Distopyalar bana her zaman daha çekici gelmiştir, çünkü gerçeğe daha yakındırlar. İnsanların anlaması gereken iki şey var:
1)Gerçek hayatta kötüler kazanır.
2)Mükemmel uyum ve düzen saçmalıktan başka bir şey değildir.
Bu nedenlerden ötürü, insanlar ne kadar çabalarsa çabalasın (tabii ki istisnalar kaideyi bozmaz), bir şeylere karşı ne kadar tepki gösterirlerse göstersinler; hep azınlıkta kalacaklar. Ezici çoğunluğun gözleri kör, ezici çoğunluğun kulakları sağır, ezici çoğunluğun dilleri kesik, ezici çoğunluğun elleri bağlı.

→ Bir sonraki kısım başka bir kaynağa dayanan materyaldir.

-- ==== Sys2Proof/Certificates/Slice0/Obligations.lean ====
section
/-!
DEFINITION. Sys2Proof/Certificates/Slice0/Obligations.lean: the statements for the provers. Each docstring names the rules of
spec/ that the statement rests on, or says that it states a choice of the model.
-/
open Sys2Proof Sys2Proof.Machine

/-! ## The machine -/

/-- The command at the front of the queue runs with the queue's rest. -/
def Obligations.StepRunsFrontCommand : Prop :=
  ∀ (c : Instr) (s : State), step { s with pending := c :: s.pending } = exec c s

/-- No event stops the part: every command answers a next state, and leaves the queue to the step. -/
def Obligations.EveryCommandAnswersNext : Prop :=
  ∀ (c : Instr) (s : State), ∃ t, exec c s = .next t ∧ t.pending = s.pending

/-- THE MODEL'S CHOICE (notes/assumptions/5.md). With no command waiting a part that runs counts a millisecond when nothing is
due, and what is due then begins to wait; a part in reset or without supply idles. -/
def Obligations.TickOnEmptyQueue : Prop :=
  ∀ s : State, s.pending = [] →
    (s.power ≠ .running → step s = .next s) ∧
    (s.power = .running → s.dev.due ≠ [] → step s = .next { s with pending := s.dev.due }) ∧
    (s.power = .running → s.dev.due = [] →
      step s = .next { s with dev := { s.dev with now := s.dev.now + 1 }
                              pending := ({ s.dev with now := s.dev.now + 1 } : Dev).due })

/-- Only the end of a store write changes the non-volatile store (R205). -/
def Obligations.StoreChangesOnlyAtWriteEnds : Prop :=
  ∀ (c : Instr) (s t : State), writeEnd c = none → (∀ ok, c ≠ .stateStoreComplete ok) → exec c s = .next t → t.nv = s.nv

/-- Every step keeps the device sound: the capture memory canonical and its areas each with one record (R183, R187 to R192), the
queues within their capacities with one frame for a breaker or a set (R11, R14, R15), the lists of MGT within theirs with one
entry for an error (R199, R208, R214, R216), every protection record that of an OPEN (R107, R111), the biases in their ranges
and no load target negative (R154; that the model holds a load target in a field without R154's upper bound is
notes/assumptions/20.md). In reset and without supply nothing volatile is ever kept (R21). -/
def Obligations.SoundnessKeptByStep : Prop :=
  (∀ s t : State, s.dev.sound → step s = .next t → t.dev.sound) ∧
  (∀ s t : State, s.blankWhileJoined → step s = .next t → t.blankWhileJoined)

/-- The state after reset is sound, and keeps nothing volatile where it may not. -/
def Obligations.SoundAtReset : Prop := State.reset.dev.sound ∧ State.reset.blankWhileJoined

/-! ## Reset and bypass -/

/-- Power-up, loss of supply, RESET_N low and the reset of a RESTART: everything volatile is lost and the ports are joined (R21,
R212); the link states, and the model's own fields (`lastOut`, `ties`), stay. RESET_N changes nothing more without supply, and
no reset of a RESTART begins unless one is due. Those fields are the model's choice (notes/assumptions/2.md and 15.md). -/
def Obligations.ResetLosesVolatileState : Prop :=
  ∀ s : State,
    let d : Dev := { lnk := { p1 := { up := s.dev.lnk.p1.up, lastOut := s.dev.lnk.p1.lastOut }
                              p2 := { up := s.dev.lnk.p2.up, lastOut := s.dev.lnk.p2.lastOut } }
                     ties := s.dev.ties }
    exec .powerUp s = .next { s with power := .inReset, dev := d } ∧
    exec .auxSupplyLoss s = .next { s with power := .noSupply, dev := d } ∧
    (s.power ≠ .noSupply → exec .resetNLow s = .next { s with power := .inReset, resetN := false, dev := d }) ∧
    (s.power = .noSupply → exec .resetNLow s = .next { s with resetN := false }) ∧
    (s.power = .running → s.dev.mgt.restartDue = true →
      exec .restartReset s = .next { s with power := .inReset, dev := d }) ∧
    (s.dev.mgt.restartDue = false → exec .restartReset s = .next s)

/-- A reset that completes on stored tables that pass their checks: the tables are taken as stored, and every block is in its
state after reset (R21, R39, R62, R90, R119, R150, R182, R187, R198, R206, R213, R218). THE MODEL'S CHOICES among what it says: that the clock and the
instant counter begin at 0 (notes/assumptions/9.md), the reset values that the rules do not give and the model's own fields'
(notes/assumptions/17.md), and that the count of ties and each port's last frame stand (notes/assumptions/2.md and 15.md). -/
def Obligations.CleanResetTakesStoredTables : Prop :=
  ∀ (s : State) (nomf mgw up1 up2 : Bool), s.power = .inReset → s.nv.failedAreas = [] →
    exec (.resetComplete nomf mgw up1 up2) s = .next { s with
      power := .running
      resetN := true
      dev := { tab := s.nv
               mode := if s.nv.device.startMode = 0 then .inService
                       else if s.nv.device.startMode = 1 then .test else .service
               f60 := if s.nv.device.freq = 1 then false else if s.nv.device.freq = 2 then true else nomf
               nomf := nomf
               mgw := mgw
               lnk := { p1 := { up := up1, lastOut := s.dev.lnk.p1.lastOut }
                        p2 := { up := up2, lastOut := s.dev.lnk.p2.lastOut } }
               sau := { streams := Vector.ofFn (fun i =>
                          { state := if (tget s.nv.streams i).enable = 1 then .seeking else .off }) }
               cap := if s.nv.capture.count = 0 then {}
                      else { gens := Vector.ofFn (fun a => if a = 0 then 1 else 0), state := .armed, lastArmed := some 0 }
               ties := s.dev.ties } }

/-- A reset that completes with a stored table that fails its checks: SERVICE mode, a SETTINGS_INVALID entry for each failing
area, HEALTHY low, the store left as it is, and the zones taken as stored, failing ones too (R90, R213, R218). -/
def Obligations.FailingTableBootsInService : Prop :=
  ∀ (s : State) (nomf mgw up1 up2 : Bool), s.power = .inReset → s.nv.failedAreas ≠ [] →
    ∃ t, exec (.resetComplete nomf mgw up1 up2) s = .next t ∧ t.power = .running ∧ t.nv = s.nv ∧ t.dev.mode = .service ∧
      t.dev.mgt.tableFailed = true ∧ t.healthy = false ∧ t.dev.tab.zones = s.nv.zones ∧
      ∀ a ∈ s.nv.failedAreas, errorListed t.dev.mgt.errors .settingsInvalid a = true

/-- While the ports are joined a frame that arrives on one leaves on the other unchanged, whatever it carries, nothing else
changes, and TRIP_OUT and HEALTHY are low; while the part runs there is no bypass, TRIP_OUT is asserted exactly in IN_SERVICE
mode with an element operated, and HEALTHY exactly in IN_SERVICE mode with no MAJOR error listed (R21, R88, R213, R214). THE
MODEL'S CHOICES (notes/assumptions/15.md): that the crossing is one step which `lastOut` alone shows, that FRAME_RECEPTION crosses
too while the ports are joined, and that BYPASS_FRAME changes nothing while the part runs. -/
def Obligations.BypassCarriesFramesUnchanged : Prop :=
  ∀ (s : State) (p : Port) (f : EthFrame) (m : Bool),
    (s.power ≠ .running →
      exec (.bypassFrame p f) s = .next (s.withDev (s.dev.modPort p.other (fun r => { r with lastOut := some f }))) ∧
      exec (.frameReception p f m) s = .next (s.withDev (s.dev.modPort p.other (fun r => { r with lastOut := some f }))) ∧
      s.bypassed = true ∧ s.tripOut = false ∧ s.healthy = false) ∧
    (s.power = .running → exec (.bypassFrame p f) s = .next s ∧ s.bypassed = false ∧
      (s.tripOut = true ↔ s.dev.mode = .inService ∧ ∃ e, (s.dev.element e).operated = true) ∧
      (s.healthy = true ↔ s.dev.mode = .inService ∧ ∀ x ∈ s.dev.mgt.errors,
        x.code ∉ [.streamsSilent, .bfOperated, .overlapExceeded, .schemeFailed, .settingsInvalid, .storeFault]))

/-! ## The link -/

/-- Frames that go no further: at a DOWN port nothing happens; a frame whose Ethernet check fails, a Bayline payload shorter
than a header, and a frame of the part's own source only count (R2, R3, R6, R7, R20). That the level of MAINT_IN arrives with
each frame, at a DOWN port too, is the model's choice (notes/assumptions/18.md). -/
def Obligations.DiscardedFramesOnlyCount : Prop :=
  ∀ (s : State) (p : Port) (f : EthFrame) (m : Bool), s.power = .running →
    let d : Dev := { s.dev with prot := { s.dev.prot with maintPin := m } }
    ((s.dev.lnk.port p).up = false → exec (.frameReception p f m) s = .next (s.withDev d)) ∧
    ((s.dev.lnk.port p).up = true → f.checkOk = false →
      exec (.frameReception p f m) s
        = .next (s.withDev (d.modCounters p (fun c => { c with rxCheckError := min (c.rxCheckError + 1) 4294967295 })))) ∧
    ((s.dev.lnk.port p).up = true → f.checkOk = true → f.etherType = 0x88B5 → f.payload.length < 10 →
      exec (.frameReception p f m) s
        = .next (s.withDev (d.modCounters p (fun c => { c with rxRunt := min (c.rxRunt + 1) 4294967295 })))) ∧
    ((s.dev.lnk.port p).up = true → f.checkOk = true → f.etherType = 0x88B5 → 10 ≤ f.payload.length →
      field f.payload 2 2 = s.dev.tab.device.station →
      exec (.frameReception p f m) s
        = .next (s.withDev (d.modCounters p (fun c => { c with rxGood := min (c.rxGood + 1) 4294967295
                                                               rxOwnSource := min (c.rxOwnSource + 1) 4294967295 }))))

/-- A frame that is only forwarded leaves on the other port as it arrived, at once when that port is idle (R3, R6, R7, R11). A
frame to be forwarded joins the tail of its queue while the other port sends or its link is DOWN, and is dropped and counted when
32 wait (R2, R11, R20). That the level of MAINT_IN arrives with the frame is the model's choice (notes/assumptions/18.md). -/
def Obligations.ForwardedFrames : Prop :=
  (∀ (s : State) (p : Port) (f : EthFrame) (m : Bool), s.power = .running → s.dev.passes p f → s.dev.portIdle p.other →
      exec (.frameReception p f m) s
        = .next (s.withDev ((({ s.dev with prot := { s.dev.prot with maintPin := m } } : Dev).modCounters p
            (fun c => { c with rxGood := min (c.rxGood + 1) 4294967295 })).modPort p.other (fun r => { r with tx := some f })))) ∧
  (∀ (s : State) (p : Port) (f : EthFrame) (m : Bool), s.power = .running → s.dev.passes p f →
      s.dev.portBusy p.other ∨ (s.dev.lnk.port p.other).up = false →
      ∃ t, exec (.frameReception p f m) s = .next t ∧ t.nv = s.nv ∧
        t.dev.bare = ({ s.dev with prot := { s.dev.prot with maintPin := m } } : Dev).bare ∧
        (t.dev.lnk.port p.other).tx = (s.dev.lnk.port p.other).tx ∧
        (p = .p1 → s.dev.lnk.fq12.length < 32 →
          t.dev.lnk.fq12 = s.dev.lnk.fq12 ++ [f] ∧ t.dev.lnk.fq12Drop = s.dev.lnk.fq12Drop) ∧
        (p = .p1 → 32 ≤ s.dev.lnk.fq12.length →
          t.dev.lnk.fq12 = s.dev.lnk.fq12 ∧ t.dev.lnk.fq12Drop = min (s.dev.lnk.fq12Drop + 1) 4294967295) ∧
        (p = .p1 → t.dev.lnk.fq21 = s.dev.lnk.fq21 ∧ t.dev.lnk.fq21Drop = s.dev.lnk.fq21Drop) ∧
        (p = .p2 → s.dev.lnk.fq21.length < 32 →
          t.dev.lnk.fq21 = s.dev.lnk.fq21 ++ [f] ∧ t.dev.lnk.fq21Drop = s.dev.lnk.fq21Drop) ∧
        (p = .p2 → 32 ≤ s.dev.lnk.fq21.length →
          t.dev.lnk.fq21 = s.dev.lnk.fq21 ∧ t.dev.lnk.fq21Drop = min (s.dev.lnk.fq21Drop + 1) 4294967295) ∧
        (p = .p2 → t.dev.lnk.fq12 = s.dev.lnk.fq12 ∧ t.dev.lnk.fq12Drop = s.dev.lnk.fq12Drop))

/-- A malformed SAMPLE frame of an enabled stream's source, consumed on P1 or addressed to the part on either port: the frame is
dropped and counted, the missing-sample report increments the stream's malformed counter, and nothing is placed, no timer
restarts and no slot closes. One that P2 only forwards is reported as well, does not count as malformed, and leaves on an idle
P1 as it arrived (R3, R6, R7, R8, R20, R29). THE MODEL'S READING: R8 reports it on either port, also as it is forwarded
(notes/assumptions/19.md), and the level of MAINT_IN arrives with the frame (notes/assumptions/18.md). -/
def Obligations.MalformedSampleOnlyCounts : Prop :=
  ∀ (s : State) (f : EthFrame) (m : Bool) (i : Fin 24), s.power = .running → f.checkOk = true → f.etherType = 0x88B5 →
    10 ≤ f.payload.length → field f.payload 4 1 = 1 → field f.payload 2 2 ≠ s.dev.tab.device.station →
    s.dev.tab.streamAt (field f.payload 2 2) = some i →
    content (Config.modulus s.dev.f60) (parseHeader f.payload) f.payload = .malformed →
    let d : Dev := { s.dev with prot := { s.dev.prot with maintPin := m } }
    let dropped := fun (p : Port) => (d.modCounters p
      (fun c => { c with rxGood := min (c.rxGood + 1) 4294967295, rxMalformed := min (c.rxMalformed + 1) 4294967295 })).modStream
        i (fun x => { x with malformed := min (x.malformed + 1) 4294967295 })
    (s.dev.lnk.p1.up = true → exec (.frameReception .p1 f m) s = .next (s.withDev (dropped .p1))) ∧
    (s.dev.lnk.p2.up = true → field f.payload 0 2 = s.dev.tab.device.station →
      exec (.frameReception .p2 f m) s = .next (s.withDev (dropped .p2))) ∧
    (s.dev.lnk.p2.up = true → field f.payload 0 2 ≠ s.dev.tab.device.station → s.dev.portIdle .p1 →
      exec (.frameReception .p2 f m) s
        = .next (s.withDev (((d.modCounters .p2 (fun c => { c with rxGood := min (c.rxGood + 1) 4294967295 })).modStream
            i (fun x => { x with malformed := min (x.malformed + 1) 4294967295 })).modPort .p1 (fun r => { r with tx := some f }))))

Ayrıca, zaten yarı yolu katetmiş, hatta geçmiş ve bu kadar büyük (tüm küreyi kapsayan) bir projenin sona ulaşamadan bir şekilde çökmesi çok zor gibi görünüyor. En büyük adım olan kitlelerin uyuşturulması neredeyse başarıya ulaşmış, uyanmış ve uyanmakta olan azınlığın da ne kadar yeterli olabileceği manidar.
Sonuç olarak; umudum odur ki, bir şeyler yapabilirsiniz. Bir şeyleri başarabileceğinize gerçekten inancınız tam ise, elinizden geleni ardına koymayın, sonuna kadar gitmeye çalışın. Ama düşerseniz (ki bu gerçekten büyük bir ihtimal), dediklerimi hatırlayın. Ve uyarıldığınızı. Önceden uyarılmıştınız. Distopya romanları sizi uyardı. Muhalifler sizi uyardı. Filozoflar sizi uyardı. Ama dinlemek için geç kaldınız. Bu yüzden suçu başkalarına atmaya uğraşmayın. İlle de başkasına atacaksanız, yetiştirilmenizde bu uyarıyı size hissettirmeyenlere atın.
Beni karıştırmayın, yolunuz açık olsun. Çipimle, sahte bir mutluluk içinde yaşamayı, eylem göstermeden konuşmaya tercih ederim.